## Exercise objective:
Report each line of the entries that contains the word "calReject", copied in full.

Segment Start: Data section

theorem Foot.calShow {e d : Dev} {pm rm : Nat} {c : Nat} {inst : Nat} {reason : Nat} {n : Nat} (h : K e d pm rm) (hp : sub 0x2 pm = true)
    (hr : sub 0x28000000000000000000000000000000000000000000000000000000000000000000080000 rm = true) : K e (Dev.calShow d c inst reason n) pm rm := by
  refine K.lift h hp hr ?_
  clear h hp hr
  unfold Dev.calShow
  extract_lets x1
  clear_value (g1 : x1 = _)
  refine K.cutEq d 0x2 0x28000000000000000000000000000000000000000000000000000000000000000000080000 g1 ?_ (fun h1 => ?_)
  rotate_left
  clear g1
  all_goals repeat' first
    | with_reducible exact K.refl _ _ _
    | with_reducible assumption
    | ((with_reducible apply K.put); rotate_left; (first | assumption | exact R.mem_CAL_EVENT | exact R.mem_CAL_REJ_STATUS); decide)
    | ((with_reducible apply K.raise); rotate_left; (first | assumption | exact R.mem_CAL_EVENT | exact R.mem_CAL_REJ_STATUS); decide; decide; decide)
    | with_reducible apply K.ite
    | ((with_reducible apply K.foldl); rotate_left; intro d x h; rotate_right)
    | ((with_reducible apply K.foldlFst); rotate_left; intro x y h; rotate_right)
    | ((with_reducible apply K.foldlSnd); rotate_left; intro x y h; rotate_right)
    | with_reducible apply K.fst_ite
    | with_reducible apply K.cond
    | with_reducible refine K.of_fst ?_ (by assumption)
    | with_reducible refine K.of_snd ?_ (by assumption)
    | (split)
    | dsimp only
    | (rw [Dev.mk_tag]; (with_reducible apply K.mk_log); rotate_left; decide)
    | (rw [Dev.mk_tag]; (with_reducible apply K.mkT); rotate_left; (intro p hq; cases p <;> first | exact absurd hq (by decide) | rfl | exact ⟨rfl, rfl⟩ | exact fun _ => ⟨rfl, rfl⟩); exact fun w => w)

theorem Foot.calReject {e d : Dev} {pm rm : Nat} {c : Nat} {inst : Nat} {reason : Nat} (h : K e d pm rm) (hp : sub 0x10002 pm = true)
    (hr : sub 0xa8000000000000000000000000000000000000000000000000000000000000000000080000 rm = true) : K e (Dev.calReject d c inst reason) pm rm := by
  refine K.lift h hp hr ?_
  clear h hp hr
  unfold Dev.calReject
  extract_lets x1 x2 x3
  clear_value (g1 : x1 = _) (g2 : x2 = _) (g3 : x3 = _)
  clear g1
  clear g2
  refine K.cutEq d 0x10002 0xa8000000000000000000000000000000000000000000000000000000000000000000080000 g3 ?_ (fun h3 => ?_)
  rotate_left
  clear g3
  all_goals repeat' first
    | with_reducible exact K.refl _ _ _
    | with_reducible assumption
    | ((with_reducible apply K.raiseIf); rotate_left; (first | assumption | exact R.mem_CAL_EVENT); decide; decide; decide)
    | ((with_reducible apply Foot.calShow); rotate_left; decide; decide)
    | ((with_reducible apply Foot.setConsec); rotate_left; decide; decide)
    | with_reducible apply K.ite
    | ((with_reducible apply K.foldl); rotate_left; intro d x h; rotate_right)
    | ((with_reducible apply K.foldlFst); rotate_left; intro x y h; rotate_right)
    | ((with_reducible apply K.foldlSnd); rotate_left; intro x y h; rotate_right)
    | with_reducible apply K.fst_ite
    | with_reducible apply K.cond
    | with_reducible refine K.of_fst ?_ (by assumption)
    | with_reducible refine K.of_snd ?_ (by assumption)
    | (split)
    | dsimp only
    | (rw [Dev.mk_tag]; (with_reducible apply K.mk_log); rotate_left; decide)
    | (rw [Dev.mk_tag]; (with_reducible apply K.mk_cal); rotate_left; decide)
    | (rw [Dev.mk_tag]; (with_reducible apply K.mkT); rotate_left; (intro p hq; cases p <;> first | exact absurd hq (by decide) | rfl | exact ⟨rfl, rfl⟩ | exact fun _ => ⟨rfl, rfl⟩); exact fun w => w)

theorem Foot.calAccept {e d : Dev} {pm rm : Nat} {c : Nat} {inst : Nat} (h : K e d pm rm) (hp : sub 0x10000 pm = true)
    (hr : sub 0x80000000000000000000000000000000000000000000000000000000000000000000000000 rm = true) : K e (Dev.calAccept d c inst) pm rm := by
  refine K.lift h hp hr ?_
  clear h hp hr
  unfold Dev.calAccept
  all_goals repeat' first
    | with_reducible exact K.refl _ _ _
    | with_reducible assumption
    | ((with_reducible apply K.inc); rotate_left; (first | assumption | exact R.mem_CAL_STATUS); decide)
    | ((with_reducible apply Foot.setConsec); rotate_left; decide; decide)
    | with_reducible apply K.ite
    | ((with_reducible apply K.foldl); rotate_left; intro d x h; rotate_right)
    | ((with_reducible apply K.foldlFst); rotate_left; intro x y h; rotate_right)
    | ((with_reducible apply K.foldlSnd); rotate_left; intro x y h; rotate_right)
    | with_reducible apply K.fst_ite
    | with_reducible apply K.cond
    | with_reducible refine K.of_fst ?_ (by assumption)
    | with_reducible refine K.of_snd ?_ (by assumption)
    | (split)
    | dsimp only
    | (rw [Dev.mk_tag]; (with_reducible apply K.mk_cal); rotate_left; decide)
    | (rw [Dev.mk_tag]; (with_reducible apply K.mkT); rotate_left; (intro p hq; cases p <;> first | exact absurd hq (by decide) | rfl | exact ⟨rfl, rfl⟩ | exact fun _ => ⟨rfl, rfl⟩); exact fun w => w)

theorem Foot.calMark {e d : Dev} {pm rm : Nat} {c : Nat} {inst : Nat} {v : Int} {dflt : Int} {tol : Nat} (h : K e d pm rm) (hp : sub 0x2 pm = true)
    (hr : sub 0x8000000000000000000000000000000000000000000000000000000000000000000080000 rm = true) : K e (Dev.calMark d c inst v dflt tol) pm rm := by
  refine K.lift h hp hr ?_
  clear h hp hr
  unfold Dev.calMark
  all_goals repeat' first
    | with_reducible exact K.refl _ _ _
    | with_reducible assumption
    | ((with_reducible apply K.raiseIf); rotate_left; (first | assumption | exact R.mem_CAL_EVENT); decide; decide; decide)
    | with_reducible apply K.ite
    | ((with_reducible apply K.foldl); rotate_left; intro d x h; rotate_right)
    | ((with_reducible apply K.foldlFst); rotate_left; intro x y h; rotate_right)
    | ((with_reducible apply K.foldlSnd); rotate_left; intro x y h; rotate_right)
    | with_reducible apply K.fst_ite
    | with_reducible apply K.cond
    | with_reducible refine K.of_fst ?_ (by assumption)
    | with_reducible refine K.of_snd ?_ (by assumption)
    | (split)
    | dsimp only
    | (rw [Dev.mk_tag]; (with_reducible apply K.mk_log); rotate_left; decide)
    | (rw [Dev.mk_tag]; (with_reducible apply K.mkT); rotate_left; (intro p hq; cases p <;> first | exact absurd hq (by decide) | rfl | exact ⟨rfl, rfl⟩ | exact fun _ => ⟨rfl, rfl⟩); exact fun w => w)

Segment End: Data section

## Output below:
theorem Foot.calReject {e d : Dev} {pm rm : Nat} {c : Nat} {inst : Nat} {reason : Nat} (h : K e d pm rm) (hp : sub 0x10002 pm = true)
    (hr : sub 0xa8000000000000000000000000000000000000000000000000000000000000000000080000 rm = true) : K e (Dev.calReject d c inst reason) pm rm := by
  unfold Dev.calReject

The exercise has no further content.